Validation of an Isothermal Amplification Platform for Microbial Identification and Antimicrobial Resistance Detection in Blood: A Prospective Study
1Department of Intensive Care Medicine, Narayana Hrudayalaya, Bangalore, Karnataka, India
2Department of Laboratory Medicine, Microbiology and Serology, Narayana Hrudayalaya, Bangalore, Karnataka, India
3,4,7,8OmiX Research and Diagnostics Laboratories, Bangalore, Karnataka, India
5,6Department of Clinical Research, Narayana Hrudayalaya, Bangalore, Karnataka, India
Corresponding Author: Harish M Maheshwarappa, Department of Intensive Care Medicine, Narayana Hrudayalaya, Bangalore, Karnataka, India, Phone: +918095218493, e-mail: firstname.lastname@example.org
How to cite this article: Maheshwarappa HM, Guru P, Mundre RS, Lawrence N, Majumder S, Sigamani A, et al. Validation of an Isothermal Amplification Platform for Microbial Identification and Antimicrobial Resistance Detection in Blood: A Prospective Study. Indian J Crit Care Med 2021;25(3):299–304.
Source of support: This study was supported by funding provided from from OmiX Research and Diagnostics Laboratories to Narayaha Hrudalaya. The funding sources were grants from BIRAC, Bill and Melinda Gates Foundation, Government of Karnataka Idea2PoC to OmiX Research and Diagnostics Laboratories.
Conflict of interest: None
Background: Recent advances in nucleic acid amplification technique (NAAT)-based identification of pathogens in blood stream infections (BSI) have revolutionized molecular diagnostics in comparison to traditional clinical microbiology practice of blood culture. Rapid pathogen detection with point-of-care diagnostic-applicable platform is prerequisite for efficient patient management. The aim of the study is to evaluate an in-house developed, lyophilized OmiX-AMP pathogen test for the detection of top six BSI-causing bacteria along with two major antimicrobial resistance (AMR) markers of carbapenem and compare it to the traditional blood culture-based detection.
Materials and methods: One hundred forty-three patients admitted to the Medical Intensive Care Unit, Narayana Hrudayalaya, Bangalore, with either suspected or proven sepsis, of either gender, of age ≥18 years were enrolled for the study.
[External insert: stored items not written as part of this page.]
/-- Settles O17: ADC and SBB leave the binary result with its half carry and carry, which DAA and DAS correct. -/
theorem packedDecimalArithmetic : Obligations.PackedDecimalArithmetic := by
  unfold Obligations.PackedDecimalArithmetic
  intro s x y hx hy hs
  have hc := bitNat_le s.flags.CF
  constructor
  · obtain ⟨t, hadc, ⟨⟨hal, -⟩, -⟩, ⟨hcf, haf, -⟩, -⟩ :=
      exec_sum_spec (i := .adc (.al (packedDecimal y))) (f := .al (packedDecimal y)) (s := s) rfl fun _ _ _ => rfl
    obtain ⟨hresult, hcarry⟩ := daa_packed_sum hx hy hc
    obtain ⟨ual, -, -, ucf, -⟩ := digitsAdjusted_spec (daaResult (t.reg8 .al) t.flags.AF t.flags.CF)
      (adjustLow (t.reg8 .al) t.flags.AF) (adjustHigh (t.reg8 .al) t.flags.CF) t
    refine ⟨t, _, hadc, exec_daa t, ual.trans ?_, ucf.trans ?_⟩
    · rw [hal, haf, hcf, hs]; exact hresult
    · rw [hal, hcf, hs]; exact hcarry
  · obtain ⟨t, hsbb, ⟨⟨hal, -⟩, -⟩, ⟨hcf, haf, -⟩, -⟩ :=
      exec_difference_spec (i := .sbb (.al (packedDecimal y))) (f := .al (packedDecimal y)) (s := s) rfl
        fun _ _ _ => rfl
    obtain ⟨hdefined, hresult, hborrow⟩ := das_packed_difference hx hy hc
    obtain ⟨ual, -, -, ucf, -⟩ := digitsAdjusted_spec (dasResult (t.reg8 .al) t.flags.AF t.flags.CF)
      (adjustLow (t.reg8 .al) t.flags.AF) (adjustHigh (t.reg8 .al) t.flags.CF) t
    have hfree : dasIsFree (t.reg8 .al) t.flags.AF t.flags.CF = false := by rw [hal, haf, hcf, hs]; exact hdefined
    refine ⟨t, _, hsbb, exec_das hfree, ual.trans ?_, ucf.trans ?_⟩
    · rw [hal, haf, hcf, hs]; exact hresult
    · rw [hal, hcf, hs]; exact hborrow

/-! ### CBW and CWD -/

/-- Sign extension to twice the width puts a word of sign bits above the operand. -/
theorem signExtend_double {w : Nat} (x : BitVec w) :
    x.signExtend (w + w) = (if x.msb then BitVec.allOnes w else 0) ++ x := by
  apply BitVec.eq_of_toNat_eq
  rw [BitVec.signExtend_eq_append_of_le (Nat.le_add_left w w)]
  cases x.msb <;> simp [BitVec.toNat_append]

/-- CBW and CWD choose between all ones and 0 by the sign, the spec by the unsigned value. -/
theorem signWord_eq {w : Nat} (x : BitVec w) :
    (if x.msb then BitVec.allOnes w else 0) = if x.toNat < 2 ^ (w - 1) then 0 else BitVec.allOnes w := by
  rw [BitVec.msb_eq_decide]
  by_cases h : x.toNat < 2 ^ (w - 1) <;> simp [h]

theorem exec_cbw_spec (s : State) :
    ∃ t, exec .cbw s = .next t ∧ (t.reg .ax).toInt = (s.reg8 .al).toInt ∧
      t.reg8 .ah = (if (s.reg8 .al).toNat < 0x80 then 0x00 else 0xFF) ∧ t.reg8 .al = s.reg8 .al ∧
      t.flags = s.flags ∧ s.keeps t [.ax] [] [] ∧ s.goesOn t := by
  have word : (s.reg8 .al).signExtend 16 = Byte.pair (if (s.reg8 .al).msb then 0xFF else 0) (s.reg8 .al) :=
    signExtend_double (s.reg8 .al)
  refine ⟨_, rfl, BitVec.toInt_signExtend_of_le (by decide), ?_, ?_, rfl,
    State.agrees_setReg_keeps s.agrees_refl _ _, rfl, rfl, rfl⟩
  · exact (congrArg Word.hi word).trans ((Byte.pair_hi _ _).trans (signWord_eq _))
  · exact (congrArg Word.lo word).trans (Byte.pair_lo _ _)

theorem exec_cwd_spec (s : State) :
    ∃ t, exec .cwd s = .next t ∧ (t.reg .dx ++ t.reg .ax).toInt = (s.reg .ax).toInt ∧
      t.reg .dx = (if (s.reg .ax).toNat < 0x8000 then 0x0000 else 0xFFFF) ∧ t.flags = s.flags ∧
      s.keeps t [.dx] [] [] ∧ s.goesOn t :=
  ⟨_, rfl, (congrArg BitVec.toInt (signExtend_double (s.reg .ax)).symm).trans
      (BitVec.toInt_signExtend_of_le (by decide)),
    signWord_eq (s.reg .ax), rfl, State.agrees_setReg_keeps s.agrees_refl _ _, rfl, rfl, rfl⟩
Pathogen DNA extracted from blood culture sample using OmiX pReP method was amplified at isothermal conditions and analyzed in real time using OmiX Analysis software.
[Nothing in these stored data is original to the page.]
-- ==== Sys2Proof/Machine/Ops.lean ====
section
/-! DEFINITION. The named operations over registers, NVM, pool and transport that the meanings share. -/

namespace Sys2Proof.Machine

/-! ## Output (41_dispatch_and_reply.md R125, 60_exceptions.md R236) -/

/-- `Reply(c, p, data)` (41_dispatch_and_reply.md R125): nothing is sent while suppressed; byte 0 is `address` now (R128).
`TxFrame` (10_state.md R31) appends the whole frame to `tx`. -/
def State.reply (s : State) (c p : Byte) (data : List Byte) : State :=
  { s with tx := if s.respondSuppressed then s.tx else s.tx ++ [frameOf s.address c p data] }

/-- `raise E(p)` (60_exceptions.md R236): TAKING AN EXCEPTION. The error reply goes out through the same gate, nothing is
saved, and no register changes (R241). There is no return from it: the next frame is handled as if the error had not
happened (R239). -/
def State.raise (s : State) (e : ErrorCause) (p : Byte) : State :=
  s.reply Config.cmdError p (errorText e)

/-! ## Registers and NVM -/

/-- An honoured write of the address register: register and NVM together (42_address_register.md R151, R154). -/
def State.storeAddress (s : State) (new : Byte) : State :=
  { s with address := new, nvm := s.nvm.write Config.addrNvmOffset new }

/-- `UsedInsert(v)` (43_arbitration.md R174). -/
def State.usedInsert (s : State) (v : Byte) : State :=
  { s with
    usedSlots :=
      if v ∈ s.usedSlots then s.usedSlots
      else if s.usedSlots.length < Config.usedCap then s.usedSlots ++ [v]
      else s.usedSlots }

/-- The register writes with which a round begins (43_arbitration.md R171). -/
def State.beginRound (s : State) (slots : Byte) : State := { s with slotCount := slots, usedSlots := [] }

/-! ## Pool -/

/-- The pool's registers. -/
def State.pool (s : State) : Pool := ⟨s.acc, s.digest⟩

/-- Writes the pool's registers back. -/
def State.withPool (s : State) (q : Pool) : State := { s with acc := q.acc, digest := q.digest }

/-- One more draw has been made (00_scope.md R9; log 3). -/
def State.countDraw (s : State) : State := { s with drawIndex := s.drawIndex + 1 }

/-- `SelectSlot()` and the write of its result to both slot registers (10_state.md R14, 43_arbitration.md R176). Where the
draw never ends the unit hangs with both registers as they were (44_entropy_pool.md R212; log 2). -/
def State.takeSlot (s : State) : State :=
  { s with
    selectedSlot := (selectSlot s.slotCount s.usedSlots s.pool).value.getD s.selectedSlot
    nextSlot := (selectSlot s.slotCount s.usedSlots s.pool).value.getD s.nextSlot
    acc := (selectSlot s.slotCount s.usedSlots s.pool).pool.acc
    digest := (selectSlot s.slotCount s.usedSlots s.pool).pool.digest
    hung := s.hung || (selectSlot s.slotCount s.usedSlots s.pool).value.isNone }

/-- The rest of an operation after a draw: a unit that hangs never reaches it. -/
def State.whenLive (s : State) (rest : State → State) : State := if s.hung then s else rest s

/-- `CounterFeed()` (44_entropy_pool.md R214), the last action of every frame; a unit that hangs never reaches it. -/
def State.counterFeed (s : State) : State :=
  { s with
    acc := if s.hung then s.acc else hashUpdate s.acc [Config.counterSample s.drawIndex]
    drawIndex := if s.hung then s.drawIndex else s.drawIndex + 1 }

/-! ## Reset -/

/-- `Reset(noise)` (70_reset_and_hazards.md R270, 10_state.md R36): power-up. The NVM is kept and nothing is transmitted. -/
def State.powerUp (s : State) (noise : Vector Byte Config.nNoiseBytes) : State where
  address := s.nvm.read Config.addrNvmOffset
  slotCount := 0
  selectedSlot := 0
  nextSlot := 0
  usedSlots := []
  rxbuf := []
  respondSuppressed := false
  acc := seedAcc noise s.nvm
  digest := unspecifiedDigest s.drawIndex
  nvm := s.nvm
  extState := Config.extPowerUp s.extState
  tx := s.tx
  port := none
  poolResult := 0
  events := s.events
  drawIndex := s.drawIndex + 1
  hung := false

end Sys2Proof.Machine
end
Results: Among the processed 143 samples, 54 were true negative, 83 were true positive, 3 were false negative, and 2 were false positive as analyzed by OmiX READ software. Gram-negative bacteria (91.3%) and gram-positive bacteria (75%) were detected with 100% specificity and 95.6% sensitivity along with the AMR marker pattern with a turnaround time of 4 hours from sample collection to results.
Conclusion: OmiX-AMP pathogen test detected pathogens with 96.5% concordance in comparison to traditional blood culture. Henceforth, OmiX-AMP pathogen test could be used as a readily deployable diagnostic kit even in low-resource settings.
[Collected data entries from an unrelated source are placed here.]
-- ==== Sys2Proof/Machine/Operands.lean ====
section
/-! DEFINITION. Operand forms (30_encoding.md R65): payload bytes as they stand, the destination class of a request, and
the length gate. -/

namespace Sys2Proof

/-- The class `dest` that Dispatch passes on (41_dispatch_and_reply.md R120). -/
def LocalDest.cls : LocalDest → Machine.DestClass
  | .broadcast => .broadcast
  | .unicast _ => .unicast

namespace Machine

/-- `LengthGate(P, payload, allowed)` before the rest of a handler (41_dispatch_and_reply.md R127): a wrong length raises
LengthMismatch and the rest is abandoned. -/
def State.lengthGate (s : State) (p : Byte) (payload : List Byte) (allowed : List Nat) (rest : State → State) : State :=
  if payload.length ∈ allowed then rest s else s.raise .lengthMismatch p

/-- `payload[i]` (30_encoding.md R65). -/
def operandByte (payload : List Byte) (i : Nat) : Byte := payload.getD i 0

end Machine

end Sys2Proof
end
Keywords: Blood stream infection, Diagnosis, Isothermal amplification, Pathogen detection, Sepsis.
Blood stream infections (BSI) ranging from mild bacteremia to potentially life-threatening septic shock are posing a major healthcare burden worldwide.1,2 A delay in appropriate treatment could lead to multiorgan failure and eventual death.3 Overall mortality due to sepsis in developing countries like India is about 63%, of which 34% of deaths were from the intensive care unit (ICU)of hospitals.4
Traditional blood culture (BC) takes 48–72 hours for pathogen detection with culture positivity rates of 10–25%.5,6 Meanwhile treating patients with high-end antibiotics like carbapenems and colistin has changed the epidemiology and susceptibility patterns of microorganisms, with a huge impact on antimicrobial stewardship.7–9 The higher turnaround time (TAT) along with the lack of sensitivity and contamination issues associated with BC testing highlight the need for a more rapid and accurate method for pathogen detection and antibiotic susceptibility patterns.10
Nucleic acid amplification technique (NAAT)-based molecular diagnostic methods enable rapid pathogen identification (ID) in 2–7 hours to complement or to confirm the BC results.11,12 Recently, loop-mediated isothermal amplification (LAMP) has emerged as a point-of-care (POC) deployable technique with characteristics like better amplification efficiency, 2–3 pairs of sequence-specific primers, and requirement of simple water bath/dry bath to maintain isothermal conditions.13,14 World Health Organization has authorized LAMP-based tuberculosis test—Xpert MTB/RIF® (Xpert) (Cepheid, Sunnyvale, CA, USA) in 2013, but high consumable costs, need of sophisticated instrumentation, and maintenance limits its usage as a POC test.15 Reaction components of LAMP in lyophilized format have been reported for human African Trypanosomiasis and Coxiella burnetii, which require minimal technical expertise and easy workflow.16,17 However, there is no dried or lyophilized isothermal assay available commercially for the diagnosis of BSI in low resource settings.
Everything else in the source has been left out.